When she was as comfortable as she was ever going to be I started the car and set off.
‘You know my name,’ she said. ‘But I don’t seem to know yours.’
‘My name is Bernhard Gunther and I haven’t talked to anyone I wanted to talk to for almost three weeks. That is until you got off that plane. It now seems to me I’ve been waiting for you to show up or the world to end. For a while back there I really didn’t mind which, but now that you’re here I have this sudden inexplicable urge to keep going a while longer. Maybe even long enough to make you laugh – if that doesn’t sound presumptuous.’
‘Make me laugh? In my line of work, that’s not so easy to do, Herr Gunther. Most men give up when they get a nose of my usual brand of perfume.’
‘And what might that be, doctor?
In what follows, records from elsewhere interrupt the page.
/-- The CPU's side of a state: everything but the devices, V, the IRQ line and the half of the tick, which are blanked. -/
def State.bare (s : State) : State :=
  { State.reset with
    cpu := { s.cpu with p := { s.cpu.p with v := false }, written := { s.cpu.written with v := false } }
    sq := s.sq
    irq := { s.irq with irqCount := 0, irqLat := .zero }
    busHold := s.busHold
    mem := s.mem
    params := s.params
    tick := s.tick
    agenda := s.agenda
    bus := s.bus }

/-- The running machine with its IRQ line in order. -/
def State.sound (s : State) : Prop := s.stopped = none ∧ s.linesOk = true

/-- Device activity between `s` and `t`: the CPU's side is the same, V is as before or set by the drive, no
`written` bit is cleared, and a sound state stays sound. -/
structure Dev (s t : State) : Prop where
  bare : t.bare = s.bare
  half : t.half = s.half
  v : t.cpu.p.v = s.cpu.p.v ∨ (t.cpu.p.v = true ∧ s.params.platform = .drive)
  written : WrittenKept s t
  sound : s.sound → t.sound

theorem Dev.params {s t : State} (h : Dev s t) : t.params = s.params := by
  have := congrArg State.params h.bare; simpa [State.bare] using this

theorem Dev.refl (s : State) : Dev s s := ⟨rfl, rfl, .inl rfl, WrittenKept.refl s, id⟩

theorem Dev.trans {s t u : State} (h : Dev s t) (g : Dev t u) : Dev s u := by
  refine ⟨g.bare.trans h.bare, g.half.trans h.half, ?_, h.written.trans g.written, fun hs => g.sound (h.sound hs)⟩
  rcases g.v with hv | ⟨hv, hd⟩
  · rw [hv]; exact h.v
  · exact .inr ⟨hv, h.params ▸ hd⟩

/-- A change of device fields alone, with the same IRQ outputs and count. -/
theorem Dev.of_fields {s t : State} (h : t.bare = s.bare) (hh : t.half = s.half) (hv : t.cpu = s.cpu)
    (h1 : t.via1.irqOut = s.via1.irqOut) (h2 : t.via2.irqOut = s.via2.irqOut)
    (hc : t.irq.irqCount = s.irq.irqCount) (hs : t.stopped = s.stopped) : Dev s t :=
  ⟨h, hh, .inl (by rw [hv]), WrittenKept.of_cpu (by rw [hv]), by simp only [State.sound, State.linesOk, h1, h2, hc, hs]; exact id⟩

/-- A VIA changed in fields other than its interrupt output. -/
theorem Dev.setVia (s : State) (k : ViaId) (v : Via) (h : v.irqOut = (s.via k).irqOut) : Dev s (s.setVia k v) := by
  cases k <;> exact Dev.of_fields rfl rfl rfl (by simp_all [State.setVia, State.via]) (by simp_all [State.setVia, State.via]) rfl rfl

theorem Dev.logCall (s : State) (c : OutCall) : Dev s (s.logCall c) := Dev.of_fields rfl rfl rfl rfl rfl rfl rfl

theorem Dev.advanceDraws (s : State) : Dev s s.advanceDraws := Dev.of_fields rfl rfl rfl rfl rfl rfl rfl

theorem Dev.mech (s : State) (m : Mech) : Dev s { s with mech := m } := Dev.of_fields rfl rfl rfl rfl rfl rfl rfl

theorem Dev.rot (s : State) (r : Rotation) : Dev s { s with rot := r } := Dev.of_fields rfl rfl rfl rfl rfl rfl rfl

theorem Dev.disk (s : State) (d : Disk) : Dev s { s with disk := d } := Dev.of_fields rfl rfl rfl rfl rfl rfl rfl

/-- The soundness of a state, from its four fields. -/
theorem State.sound_iff (s : State) :
    s.sound ↔ s.stopped = none ∧ bit s.via1.irqOut + bit s.via2.irqOut ≤ s.irq.irqCount := by
  simp [State.sound, State.linesOk]

@[simp] theorem bit_true : bit true = 1 := rfl

@[simp] theorem bit_false : bit false = 0 := rfl

/-- An edge of a VIA's output reaches the IRQ count and nothing else (R580). -/
theorem Dev.checkInterrupts (s : State) (k : ViaId) : Dev s (s.checkInterrupts k) := by
  unfold State.checkInterrupts
  simp only
  split
  · rename_i h
    simp only [Bool.and_eq_true, Bool.not_eq_true'] at h
    cases k <;>
    · refine ⟨rfl, rfl, .inl rfl, WrittenKept.refl _, ?_⟩
      simp only [State.via] at h
      simp only [State.sound_iff, State.triggerIRQ, State.setVia, h.2, bit_true, bit_false]
      rintro ⟨a, b⟩
      exact ⟨a, by omega⟩
  · split
    · rename_i h
      simp only [Bool.and_eq_true, Bool.not_eq_true'] at h
      unfold State.clearIRQ State.fail
      cases k <;>
      · simp only [State.via] at h
        split
        · rename_i h0
          refine ⟨rfl, rfl, .inl rfl, WrittenKept.refl _, ?_⟩
          simp only [State.setVia] at h0
          simp only [State.sound_iff, State.setVia, h.1, bit_true, bit_false, h0]
          rintro ⟨a, b⟩
          omega
        · rename_i h0
          refine ⟨rfl, rfl, .inl rfl, WrittenKept.refl _, ?_⟩
          simp only [State.setVia] at h0
          simp only [State.sound_iff, State.setVia, h.1, bit_true, bit_false]
          rintro ⟨a, b⟩
          exact ⟨a, by omega⟩
    · exact Dev.refl s

/-! ### One VIA's own fields -/

@[simp] theorem Via.raiseFlag_irqOut (v : Via) (k : Nat) : (v.raiseFlag k).irqOut = v.irqOut := rfl

@[simp] theorem Via.clearFlag_irqOut (v : Via) (k : Nat) : (v.clearFlag k).irqOut = v.irqOut := rfl

@[simp] theorem Via.clearPortAFlags_irqOut (v : Via) : v.clearPortAFlags.irqOut = v.irqOut := by
  unfold Via.clearPortAFlags; simp only; split <;> rfl

@[simp] theorem Via.clearPortBFlags_irqOut (v : Via) : v.clearPortBFlags.irqOut = v.irqOut := by
  unfold Via.clearPortBFlags; simp only; split <;> rfl

@[simp] theorem Via.cb2Handshake_irqOut (v : Via) : v.cb2Handshake.irqOut = v.irqOut := by
  unfold Via.cb2Handshake; split <;> rfl

@[simp] theorem Via.written_irqOut (v : Via) (r : BitVec 4) (b : Byte) : (v.written r b).irqOut = v.irqOut := by
  unfold Via.written; split <;> simp

@[simp] theorem Via.timerAStep_irqOut (v : Via) (b : Bool) : (v.timerAStep b).irqOut = v.irqOut := by
  unfold Via.timerAStep Via.t1Underflow
  simp only
  split
  · rfl
  · split
    · split
      · rfl
      · split <;> split <;> rfl
    · rfl

@[simp] theorem Via.timerBStep_irqOut (v : Via) : v.timerBStep.irqOut = v.irqOut := by
  unfold Via.timerBStep
  simp only
  split
  · rfl
  · split
    · rfl
    · split <;> rfl

@[simp] theorem Via.ticked_irqOut (v : Via) (b : Bool) : (v.ticked b).irqOut = v.irqOut := by
  unfold Via.ticked; simp [Via.endPulses]

theorem Dev.mapVia (s : State) (k : ViaId) (f : Via → Via) (h : ∀ v, (f v).irqOut = v.irqOut) : Dev s (s.mapVia k f) :=
  Dev.setVia s k _ (h _)

/-! ### Pins and control lines -/

theorem Dev.drawByte (s : State) (c : OutCall) : Dev s (s.drawByte c).2 :=
  (Dev.advanceDraws s).trans (Dev.logCall _ c)

theorem Dev.inA (s : State) (k : ViaId) (b : Bool) : Dev s (s.inA k b).2 := by
  cases k
  · exact Dev.drawByte s _
  · exact Dev.refl s

theorem Dev.inB (s : State) (k : ViaId) : Dev s (s.inB k).2 := by
  cases k
  · exact Dev.drawByte s _
  · exact Dev.refl s

theorem Dev.signalCA1 (s : State) (k : ViaId) (e : Edge) : Dev s (s.signalCA1 k e) := by
  unfold State.signalCA1
  split
  · have h1 := (Dev.setVia s k ((s.via k).raiseFlag 1) rfl).trans (Dev.inA (s.setVia k ((s.via k).raiseFlag 1)) k false)
    revert h1
    generalize State.inA (s.setVia k ((s.via k).raiseFlag 1)) k false = r
    intro h1
    refine Dev.trans ?_ (Dev.checkInterrupts _ k)
    exact h1.trans (by apply Dev.setVia; rfl)
  · exact Dev.refl s

theorem Dev.signalCB1 (s : State) (k : ViaId) (e : Edge) : Dev s (s.signalCB1 k e) := by
  unfold State.signalCB1
  split
  · have h1 := (Dev.setVia s k ((s.via k).raiseFlag 4) rfl).trans (Dev.inB (s.setVia k ((s.via k).raiseFlag 4)) k)
    revert h1
    generalize State.inB (s.setVia k ((s.via k).raiseFlag 4)) k = r
    intro h1
    refine Dev.trans ?_ (Dev.checkInterrupts _ k)
    exact h1.trans (by apply Dev.setVia; rfl)
  · exact Dev.refl s

theorem Dev.signalCA2 (s : State) (k : ViaId) (e : Edge) : Dev s (s.signalCA2 k e) := by
  unfold State.signalCA2
  simp only
  split
  · exact (Dev.setVia s k _ (by rfl)).trans (Dev.checkInterrupts _ k)
  · exact Dev.setVia s k _ (by rfl)

theorem Dev.signalCB2 (s : State) (k : ViaId) (e : Edge) : Dev s (s.signalCB2 k e) := by
  unfold State.signalCB2
  simp only
  split
  · exact (Dev.setVia s k _ (by rfl)).trans (Dev.checkInterrupts _ k)
  · exact Dev.setVia s k _ (by rfl)

theorem Dev.signal (s : State) (k : ViaId) (l : ControlLine) (e : Edge) : Dev s (s.signal k l e) := by
  cases l
  · exact Dev.signalCA1 s k e
  · exact Dev.signalCA2 s k e
  · exact Dev.signalCB1 s k e
  · exact Dev.signalCB2 s k e

/-! ### Head and rotation -/

theorem Dev.setHalfTrack (s : State) (h : Nat) : Dev s (s.setHalfTrack h) :=
  Dev.of_fields rfl rfl rfl rfl rfl rfl rfl

theorem Dev.moveHead (s : State) : Dev s s.moveHead := Dev.of_fields rfl rfl rfl rfl rfl rfl rfl

theorem Dev.readNextBit (s : State) : Dev s s.readNextBit.2 := by
  unfold State.readNextBit
  split
  · exact Dev.refl s
  · exact Dev.moveHead s

theorem Dev.extendTrack (s : State) : Dev s s.extendTrack := by
  unfold State.extendTrack
  simp only
  split
  · exact Dev.refl s
  · split <;> exact ((Dev.advanceDraws s).trans (Dev.logCall _ _)).trans (Dev.disk _ _)

theorem Dev.writeNextBit (s : State) (b : Bool) : Dev s (s.writeNextBit b) := by
  have h1 : Dev s (if s.trackSizeBits = 0 then s.extendTrack else s) := by
    split
    · exact Dev.extendTrack s
    · exact Dev.refl s
  unfold State.writeNextBit
  revert h1
  generalize (if s.trackSizeBits = 0 then s.extendTrack else s) = u
  intro h1
  simp only
  by_cases h0 : u.trackSizeBits = 0
  · rw [if_pos h0]; exact h1
  · rw [if_neg h0]
    refine (h1.trans ?_).trans (Dev.moveHead _)
    by_cases hw : (u.disk.attached && !u.disk.writeProtected) = true
    · rw [if_pos hw]; exact Dev.disk u _
    · rw [if_neg hw]; exact Dev.refl u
Just in case I’m passing a branch of Wertheims.’
‘Formaldehyde number one.’
‘My favourite.’ I shrugged. ‘No really. I used to be a homicide cop at the police praesidium on Berlin Alexanderplatz.’
‘That explains your strange taste in perfume. So what are you doing in Katyn Wood? From what I hear, this isn’t exactly a whodunit. Everyone in Europe knows who the killer is.’
‘Right now I’m walking a tightrope between the Bureau of War Crimes and the Ministry of Enlightenment. What’s more, I’m working without a net.’
‘Sounds like quite an act.’
‘It is. I’m supposed to make sure that everything here goes smoothly. Like a real police investigation. Of course, it doesn’t. But then, that’s Russia for you. A man who is afraid of failure should never come to Russia. It’s just as well that they tried to make Bolshevism work here or we’d really be in trouble.’
‘That’s an interesting way of looking at it.’
‘I’ve got a lot of interesting ways of looking at all sorts of things. You got anything special to do tonight?’
‘I was hoping for some dinner. I’m starving.’
‘Dinner’s at seven-thirty. And there’s a good chef. From Berlin.’
‘After that I was hoping you might show me the cathedral.’
‘It’d be my pleasure.’
‘Cathedrals always look their best at night. Especially in Russia.’